As described above, by forcibly dropping the chip-shaped electronic component 2 by the compressed air from the pressurized air inlet 35, the distance over which the chip-shaped electronic component 2 jumps becomes short. But large room 26
Can be prevented, and the time required for falling can be reduced. Therefore, the supply speed of the chip-shaped electronic component 2 can be increased.

In a specific experiment, two holding air inlets 35 having a circular cross section are provided, each holding air inlet 35 has a diameter of 0.4 mm, and the inclination angle 37 of the holding air inlet 35 in FIG. Is 75 degrees, the compressed air is discharged from the holding air inlet 35 for 3 ms, 10 ms later than the discharge of the compressed air from the stirring air inlet 32, and the pressure of the compressed air is reduced to the holding air inlet 35 and the stirring. Assuming that both air inlets 32 are 0.32 ± 0.05 MPa,
When the chip-shaped electronic components 2 were supplied, it was possible to supply them at a high speed of 0.06 seconds per component.

In the above-mentioned experimental example, the pressure of the compressed air is 0.32 MPa and the conventional 0.3 MPa
It should be noted that it is higher. Conventionally, 0.02 MPa such as 0.3 ± 0.02 MPa
While pressure control within a narrow range of MPa was necessary, in this experimental example, pressure control within a relatively wide range of 0.05 MPa, such as 0.32 ± 0.05 MPa, was sufficient. It was also confirmed that there was.

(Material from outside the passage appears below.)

-- ==== Sys2Proof/Laws/State.lean ====
section
/-! SUPPORT. One lemma for each field under each update of `Machine/Registers.lean`, so that no proof unfolds a record update;
then every flag under every flag update, and memory and code under register updates. -/

namespace Sys2Proof.Machine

Note that, regardless of the specific experimental example described above, the number of the holding air inlets 35 is arbitrary, and can be changed in a range of, for example, one to five.
Further, the size of the holding air inlet 35 is also arbitrary,
For example, the diameter can be changed in a range of 0.3 mm to 0.5 mm, and the inclination angle 37 of the holding air inlet 35 is also arbitrary, and is changed in a range of 45 degrees to 90 degrees, for example. be able to. Also, regarding the period of discharge of compressed air from the holding air introduction port 35,
It is optional and can be changed in a range such as 3 to 5 ms. The timing of the discharge of the compressed air from the pressurized air inlet 35 is also preferably slightly delayed from the discharge from the stirred air inlet 32,
The compressed air may be discharged at the same time, or always, not intermittently. The pressure of the compressed air from the holding air inlet 35 is equal to the pressure of the stirring air inlet 3.
It may not be equal to the pressure of the compressed air from 2.

[Brief description of the drawings]

FIG. 1 is a longitudinal sectional side view showing a bulk cassette 21 as an example of a chip-shaped electronic component supply device according to an embodiment of the present invention.

FIG. 2 is a vertical sectional side view showing a bulk cassette 1 as an example of a chip-shaped electronic component supply device which is interesting for the present invention.

[Explanation of symbols]

 2 Chip-shaped electronic component 21 Bulk cassette 23 Room 26 Large room 27 Small room 28 Alignment passage 29 Inlet 30 Outlet 31 Compressed air source 32 Stirred air inlet 35 Pressing air inlet

Claims (1)

(57) [Claims] 1. A room for storing a plurality of chip-shaped electronic components, and a space communicating with the room and having a smaller cross section than the room is defined, and a plurality of rooms stored in the room are defined. After receiving the chip-shaped electronic components from the entrance in an aligned state oriented in a predetermined direction, the chip-shaped electronic components are guided to move in the aligned state, and then are aligned in order to be discharged from the exit in the aligned state. A passage, and a stirring air inlet for intermittently introducing compressed air blown upward from below to exert a stirring action on the chip-shaped electronic component to be entered into the inlet of the alignment passage. The chip-shaped electronic component supply device, comprising: forcibly dropping the chip-shaped electronic component jumped up by blowing compressed air from the stirring air introduction port. A chip-shaped electronic component supply device, further comprising a pressurized air introduction port for introducing compressed air blown downward from above to the outside from the outside.